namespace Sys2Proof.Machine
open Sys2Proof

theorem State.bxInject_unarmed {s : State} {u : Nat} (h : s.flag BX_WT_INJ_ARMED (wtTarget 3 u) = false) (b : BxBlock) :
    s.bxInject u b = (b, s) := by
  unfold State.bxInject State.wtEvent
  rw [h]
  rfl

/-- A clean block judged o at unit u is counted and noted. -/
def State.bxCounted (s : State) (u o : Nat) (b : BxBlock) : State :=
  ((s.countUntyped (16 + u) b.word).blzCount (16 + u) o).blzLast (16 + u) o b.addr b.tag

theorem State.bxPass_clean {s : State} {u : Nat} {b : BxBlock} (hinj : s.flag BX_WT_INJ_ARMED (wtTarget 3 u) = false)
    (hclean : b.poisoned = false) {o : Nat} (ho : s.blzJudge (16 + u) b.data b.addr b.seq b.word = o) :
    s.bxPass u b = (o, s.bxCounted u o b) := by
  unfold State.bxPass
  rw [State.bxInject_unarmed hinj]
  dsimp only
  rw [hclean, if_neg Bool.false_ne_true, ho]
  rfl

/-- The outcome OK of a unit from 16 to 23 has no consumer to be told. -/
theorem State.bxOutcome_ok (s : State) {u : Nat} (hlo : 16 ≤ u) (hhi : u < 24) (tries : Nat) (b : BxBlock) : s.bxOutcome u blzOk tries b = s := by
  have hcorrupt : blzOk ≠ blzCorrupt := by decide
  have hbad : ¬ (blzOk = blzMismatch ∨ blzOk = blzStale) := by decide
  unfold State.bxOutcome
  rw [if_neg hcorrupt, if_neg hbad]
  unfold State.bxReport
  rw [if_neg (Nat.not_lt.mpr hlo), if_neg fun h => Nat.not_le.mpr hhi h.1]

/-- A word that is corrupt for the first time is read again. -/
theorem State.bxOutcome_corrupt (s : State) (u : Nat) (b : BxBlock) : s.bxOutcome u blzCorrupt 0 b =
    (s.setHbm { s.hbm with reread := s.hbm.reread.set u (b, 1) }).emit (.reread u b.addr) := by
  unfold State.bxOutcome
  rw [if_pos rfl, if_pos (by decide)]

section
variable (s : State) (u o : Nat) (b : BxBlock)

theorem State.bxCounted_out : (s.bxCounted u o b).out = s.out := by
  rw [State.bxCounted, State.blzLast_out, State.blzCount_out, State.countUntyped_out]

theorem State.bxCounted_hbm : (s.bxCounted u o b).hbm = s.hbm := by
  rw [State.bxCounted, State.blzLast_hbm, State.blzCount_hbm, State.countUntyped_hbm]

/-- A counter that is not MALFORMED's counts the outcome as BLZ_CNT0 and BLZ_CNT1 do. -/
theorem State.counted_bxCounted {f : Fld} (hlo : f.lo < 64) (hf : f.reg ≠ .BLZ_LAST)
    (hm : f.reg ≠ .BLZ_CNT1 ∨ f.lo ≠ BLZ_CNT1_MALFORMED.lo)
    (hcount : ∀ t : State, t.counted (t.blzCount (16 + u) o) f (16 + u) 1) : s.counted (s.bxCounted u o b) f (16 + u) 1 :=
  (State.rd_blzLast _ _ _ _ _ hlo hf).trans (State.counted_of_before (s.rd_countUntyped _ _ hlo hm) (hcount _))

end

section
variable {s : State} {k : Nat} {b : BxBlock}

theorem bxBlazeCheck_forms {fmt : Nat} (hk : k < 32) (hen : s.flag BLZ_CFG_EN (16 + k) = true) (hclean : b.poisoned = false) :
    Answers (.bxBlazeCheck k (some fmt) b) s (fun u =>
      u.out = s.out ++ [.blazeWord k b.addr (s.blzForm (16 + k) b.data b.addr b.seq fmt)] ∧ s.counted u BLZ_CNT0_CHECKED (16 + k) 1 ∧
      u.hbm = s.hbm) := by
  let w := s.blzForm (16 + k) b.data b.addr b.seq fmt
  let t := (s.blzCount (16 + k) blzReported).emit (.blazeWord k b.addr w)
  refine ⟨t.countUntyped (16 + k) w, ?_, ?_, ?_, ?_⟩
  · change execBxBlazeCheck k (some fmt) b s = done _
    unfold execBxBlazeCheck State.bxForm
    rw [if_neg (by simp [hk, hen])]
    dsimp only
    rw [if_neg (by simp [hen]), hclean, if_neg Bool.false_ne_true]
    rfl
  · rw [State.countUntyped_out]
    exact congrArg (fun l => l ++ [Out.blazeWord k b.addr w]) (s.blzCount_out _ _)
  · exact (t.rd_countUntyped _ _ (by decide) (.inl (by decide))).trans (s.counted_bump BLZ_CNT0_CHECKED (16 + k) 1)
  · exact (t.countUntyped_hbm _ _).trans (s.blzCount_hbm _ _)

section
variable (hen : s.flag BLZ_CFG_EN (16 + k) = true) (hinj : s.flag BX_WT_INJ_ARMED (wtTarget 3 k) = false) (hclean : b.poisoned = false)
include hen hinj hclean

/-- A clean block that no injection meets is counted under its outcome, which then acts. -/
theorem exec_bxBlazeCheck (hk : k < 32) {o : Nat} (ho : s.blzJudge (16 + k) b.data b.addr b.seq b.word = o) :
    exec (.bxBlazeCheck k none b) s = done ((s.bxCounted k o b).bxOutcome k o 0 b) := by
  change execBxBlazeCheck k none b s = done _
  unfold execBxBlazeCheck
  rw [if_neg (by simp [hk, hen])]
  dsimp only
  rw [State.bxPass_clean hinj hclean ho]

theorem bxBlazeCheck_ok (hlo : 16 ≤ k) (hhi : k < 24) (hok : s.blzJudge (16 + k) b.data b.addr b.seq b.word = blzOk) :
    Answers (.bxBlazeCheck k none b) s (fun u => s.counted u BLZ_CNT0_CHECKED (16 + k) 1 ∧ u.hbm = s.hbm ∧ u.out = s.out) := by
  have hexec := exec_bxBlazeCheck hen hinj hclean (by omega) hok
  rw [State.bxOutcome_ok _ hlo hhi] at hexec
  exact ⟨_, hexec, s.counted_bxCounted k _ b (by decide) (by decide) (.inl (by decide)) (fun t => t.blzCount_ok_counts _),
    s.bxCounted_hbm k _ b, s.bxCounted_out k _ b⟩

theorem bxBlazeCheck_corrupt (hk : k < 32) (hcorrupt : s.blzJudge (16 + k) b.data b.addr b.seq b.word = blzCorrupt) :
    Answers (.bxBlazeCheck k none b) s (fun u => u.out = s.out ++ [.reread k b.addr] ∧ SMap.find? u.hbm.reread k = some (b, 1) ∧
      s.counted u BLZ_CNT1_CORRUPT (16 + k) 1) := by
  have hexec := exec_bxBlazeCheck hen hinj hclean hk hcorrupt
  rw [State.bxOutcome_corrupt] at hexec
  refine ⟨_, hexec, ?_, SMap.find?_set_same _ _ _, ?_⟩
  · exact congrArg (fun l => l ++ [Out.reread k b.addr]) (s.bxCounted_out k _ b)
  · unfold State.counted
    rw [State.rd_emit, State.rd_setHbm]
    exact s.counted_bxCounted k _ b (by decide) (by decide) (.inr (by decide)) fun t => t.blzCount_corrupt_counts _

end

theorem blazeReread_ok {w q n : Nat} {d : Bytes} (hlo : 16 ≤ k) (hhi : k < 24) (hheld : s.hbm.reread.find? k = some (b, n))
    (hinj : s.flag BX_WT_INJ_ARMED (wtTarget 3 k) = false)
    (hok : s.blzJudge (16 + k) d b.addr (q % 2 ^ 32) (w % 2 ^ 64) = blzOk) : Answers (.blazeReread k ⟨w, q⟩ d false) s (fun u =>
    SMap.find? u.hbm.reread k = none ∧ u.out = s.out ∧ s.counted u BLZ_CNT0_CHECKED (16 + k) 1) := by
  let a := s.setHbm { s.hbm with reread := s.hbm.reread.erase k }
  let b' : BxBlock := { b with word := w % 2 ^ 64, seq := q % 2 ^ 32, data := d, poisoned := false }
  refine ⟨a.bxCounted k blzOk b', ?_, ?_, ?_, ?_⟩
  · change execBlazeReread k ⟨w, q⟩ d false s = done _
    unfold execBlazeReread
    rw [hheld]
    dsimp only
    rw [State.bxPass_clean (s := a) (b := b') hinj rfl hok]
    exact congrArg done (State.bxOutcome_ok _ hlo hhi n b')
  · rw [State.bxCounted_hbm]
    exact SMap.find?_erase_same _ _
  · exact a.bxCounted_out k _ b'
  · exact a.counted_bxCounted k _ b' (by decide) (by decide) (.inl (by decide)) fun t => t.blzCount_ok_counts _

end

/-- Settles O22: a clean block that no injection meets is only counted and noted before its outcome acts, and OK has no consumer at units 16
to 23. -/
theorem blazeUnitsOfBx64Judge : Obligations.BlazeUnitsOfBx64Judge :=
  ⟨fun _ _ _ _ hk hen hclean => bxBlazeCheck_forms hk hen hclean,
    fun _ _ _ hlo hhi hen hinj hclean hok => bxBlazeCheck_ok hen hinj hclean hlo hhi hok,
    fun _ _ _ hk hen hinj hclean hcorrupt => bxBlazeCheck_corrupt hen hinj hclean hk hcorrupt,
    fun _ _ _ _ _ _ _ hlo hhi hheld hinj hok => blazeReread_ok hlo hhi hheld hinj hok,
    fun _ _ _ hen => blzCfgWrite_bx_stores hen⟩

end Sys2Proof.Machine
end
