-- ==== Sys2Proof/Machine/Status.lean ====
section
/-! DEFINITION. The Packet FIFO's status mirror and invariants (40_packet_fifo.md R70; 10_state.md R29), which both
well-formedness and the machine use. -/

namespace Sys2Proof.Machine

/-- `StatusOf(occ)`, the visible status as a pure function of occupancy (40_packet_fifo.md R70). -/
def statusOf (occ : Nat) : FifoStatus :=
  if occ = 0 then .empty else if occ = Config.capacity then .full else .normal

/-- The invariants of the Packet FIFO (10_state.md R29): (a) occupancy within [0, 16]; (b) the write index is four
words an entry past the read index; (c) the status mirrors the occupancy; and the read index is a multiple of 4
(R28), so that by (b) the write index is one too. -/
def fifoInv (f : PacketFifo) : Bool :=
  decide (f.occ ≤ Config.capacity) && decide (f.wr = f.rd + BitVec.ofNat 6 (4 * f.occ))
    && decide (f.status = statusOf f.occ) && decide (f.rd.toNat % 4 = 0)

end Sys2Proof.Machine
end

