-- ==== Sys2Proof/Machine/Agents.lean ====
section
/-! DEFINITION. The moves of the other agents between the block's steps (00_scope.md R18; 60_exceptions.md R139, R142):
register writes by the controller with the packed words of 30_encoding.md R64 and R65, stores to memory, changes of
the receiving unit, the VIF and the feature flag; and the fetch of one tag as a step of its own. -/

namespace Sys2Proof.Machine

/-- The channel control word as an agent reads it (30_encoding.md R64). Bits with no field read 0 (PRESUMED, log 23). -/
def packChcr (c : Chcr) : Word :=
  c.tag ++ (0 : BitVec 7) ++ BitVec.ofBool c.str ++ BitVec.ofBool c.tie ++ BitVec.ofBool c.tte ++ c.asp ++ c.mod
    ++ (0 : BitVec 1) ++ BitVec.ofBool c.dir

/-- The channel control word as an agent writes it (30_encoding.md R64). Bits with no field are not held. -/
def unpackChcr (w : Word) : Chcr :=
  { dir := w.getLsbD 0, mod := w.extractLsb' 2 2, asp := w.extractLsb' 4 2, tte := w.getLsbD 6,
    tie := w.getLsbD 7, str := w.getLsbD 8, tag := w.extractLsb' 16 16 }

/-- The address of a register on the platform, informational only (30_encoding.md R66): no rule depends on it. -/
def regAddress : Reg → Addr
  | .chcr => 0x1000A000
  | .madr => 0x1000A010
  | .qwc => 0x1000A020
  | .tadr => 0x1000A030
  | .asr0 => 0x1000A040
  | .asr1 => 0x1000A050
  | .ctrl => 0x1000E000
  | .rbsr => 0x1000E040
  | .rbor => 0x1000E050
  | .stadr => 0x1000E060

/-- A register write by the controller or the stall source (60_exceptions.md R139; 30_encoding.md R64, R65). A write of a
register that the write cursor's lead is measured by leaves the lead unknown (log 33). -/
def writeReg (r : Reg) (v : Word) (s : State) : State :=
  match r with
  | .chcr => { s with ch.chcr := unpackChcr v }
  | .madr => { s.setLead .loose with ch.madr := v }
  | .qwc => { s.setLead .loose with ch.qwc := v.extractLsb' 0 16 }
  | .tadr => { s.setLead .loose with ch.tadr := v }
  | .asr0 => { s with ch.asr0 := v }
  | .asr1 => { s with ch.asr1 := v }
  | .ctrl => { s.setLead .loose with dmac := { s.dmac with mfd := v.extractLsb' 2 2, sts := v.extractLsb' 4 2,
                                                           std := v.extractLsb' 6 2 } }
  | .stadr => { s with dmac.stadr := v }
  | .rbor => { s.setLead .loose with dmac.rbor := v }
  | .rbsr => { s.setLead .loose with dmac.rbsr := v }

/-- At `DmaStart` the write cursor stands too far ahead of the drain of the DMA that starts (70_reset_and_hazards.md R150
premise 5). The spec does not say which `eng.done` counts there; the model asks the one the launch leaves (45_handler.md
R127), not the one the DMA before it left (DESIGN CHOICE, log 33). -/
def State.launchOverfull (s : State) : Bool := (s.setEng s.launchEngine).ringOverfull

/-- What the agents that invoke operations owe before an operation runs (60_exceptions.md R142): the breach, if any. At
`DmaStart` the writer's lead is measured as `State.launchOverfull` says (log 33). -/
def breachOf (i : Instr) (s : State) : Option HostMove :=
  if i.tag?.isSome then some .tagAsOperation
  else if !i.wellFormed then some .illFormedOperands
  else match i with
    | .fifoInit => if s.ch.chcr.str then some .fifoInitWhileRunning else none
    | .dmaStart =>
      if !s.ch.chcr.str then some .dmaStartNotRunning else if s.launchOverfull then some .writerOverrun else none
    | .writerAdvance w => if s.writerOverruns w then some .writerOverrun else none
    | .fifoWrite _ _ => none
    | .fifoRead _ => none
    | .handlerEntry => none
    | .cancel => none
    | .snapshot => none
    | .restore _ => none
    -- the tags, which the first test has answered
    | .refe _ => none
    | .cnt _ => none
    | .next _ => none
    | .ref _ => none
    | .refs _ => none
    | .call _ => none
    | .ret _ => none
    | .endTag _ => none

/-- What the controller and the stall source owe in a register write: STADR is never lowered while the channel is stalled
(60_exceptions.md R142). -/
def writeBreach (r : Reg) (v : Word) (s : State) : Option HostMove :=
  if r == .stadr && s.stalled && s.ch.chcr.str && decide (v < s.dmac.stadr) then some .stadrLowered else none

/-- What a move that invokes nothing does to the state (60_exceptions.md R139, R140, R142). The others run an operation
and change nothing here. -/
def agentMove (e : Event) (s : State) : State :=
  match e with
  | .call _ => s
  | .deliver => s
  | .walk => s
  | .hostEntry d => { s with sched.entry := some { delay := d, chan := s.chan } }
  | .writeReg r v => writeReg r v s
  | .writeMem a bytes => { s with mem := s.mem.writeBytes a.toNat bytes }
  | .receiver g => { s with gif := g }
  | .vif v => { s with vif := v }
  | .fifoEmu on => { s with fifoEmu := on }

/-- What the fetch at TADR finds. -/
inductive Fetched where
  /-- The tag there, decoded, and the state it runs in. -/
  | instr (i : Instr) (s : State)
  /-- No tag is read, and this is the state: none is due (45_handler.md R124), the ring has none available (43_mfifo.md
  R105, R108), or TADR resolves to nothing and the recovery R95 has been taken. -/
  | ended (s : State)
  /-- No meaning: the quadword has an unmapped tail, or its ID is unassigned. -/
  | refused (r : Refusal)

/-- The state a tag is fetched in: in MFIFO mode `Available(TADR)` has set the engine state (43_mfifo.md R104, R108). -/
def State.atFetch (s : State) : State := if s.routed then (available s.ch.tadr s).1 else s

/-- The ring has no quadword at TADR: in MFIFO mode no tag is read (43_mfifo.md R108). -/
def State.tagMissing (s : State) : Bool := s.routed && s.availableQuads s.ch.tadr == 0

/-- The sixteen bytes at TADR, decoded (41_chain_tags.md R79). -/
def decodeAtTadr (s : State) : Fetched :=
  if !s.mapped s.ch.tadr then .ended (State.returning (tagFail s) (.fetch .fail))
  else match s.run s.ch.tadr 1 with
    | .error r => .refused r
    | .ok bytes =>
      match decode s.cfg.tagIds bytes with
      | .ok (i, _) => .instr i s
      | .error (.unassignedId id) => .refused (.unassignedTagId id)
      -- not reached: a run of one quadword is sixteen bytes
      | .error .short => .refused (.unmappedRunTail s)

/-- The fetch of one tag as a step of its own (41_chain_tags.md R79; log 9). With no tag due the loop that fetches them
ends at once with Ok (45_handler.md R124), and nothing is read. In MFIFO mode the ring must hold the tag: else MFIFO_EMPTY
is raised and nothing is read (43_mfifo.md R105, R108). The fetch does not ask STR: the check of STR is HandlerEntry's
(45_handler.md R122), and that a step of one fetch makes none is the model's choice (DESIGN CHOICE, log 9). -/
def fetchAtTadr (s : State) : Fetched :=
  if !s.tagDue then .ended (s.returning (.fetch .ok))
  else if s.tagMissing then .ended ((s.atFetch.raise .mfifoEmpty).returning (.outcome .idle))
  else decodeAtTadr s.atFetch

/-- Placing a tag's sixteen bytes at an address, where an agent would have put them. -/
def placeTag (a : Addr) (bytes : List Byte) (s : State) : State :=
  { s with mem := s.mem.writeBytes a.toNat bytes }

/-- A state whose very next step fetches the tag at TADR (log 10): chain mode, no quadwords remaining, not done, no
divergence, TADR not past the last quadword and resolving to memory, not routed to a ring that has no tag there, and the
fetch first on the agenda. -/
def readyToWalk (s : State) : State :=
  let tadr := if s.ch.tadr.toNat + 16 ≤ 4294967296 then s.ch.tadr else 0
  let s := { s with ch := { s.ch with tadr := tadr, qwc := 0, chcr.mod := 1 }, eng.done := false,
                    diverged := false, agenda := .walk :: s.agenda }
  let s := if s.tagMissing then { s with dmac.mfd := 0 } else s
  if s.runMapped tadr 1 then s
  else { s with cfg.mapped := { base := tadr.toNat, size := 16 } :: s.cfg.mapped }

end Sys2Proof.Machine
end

→ Work required
Scan the listing above. Collect all lines with the word "have".

→ Task solution
  have hcorrupt : blzOk ≠ blzCorrupt := by decide
  have hbad : ¬ (blzOk = blzMismatch ∨ blzOk = blzStale) := by decide
  have hexec := exec_bxBlazeCheck hen hinj hclean (by omega) hok
  have hexec := exec_bxBlazeCheck hen hinj hclean hk hcorrupt
/-- Placing a tag's sixteen bytes at an address, where an agent would have put them. -/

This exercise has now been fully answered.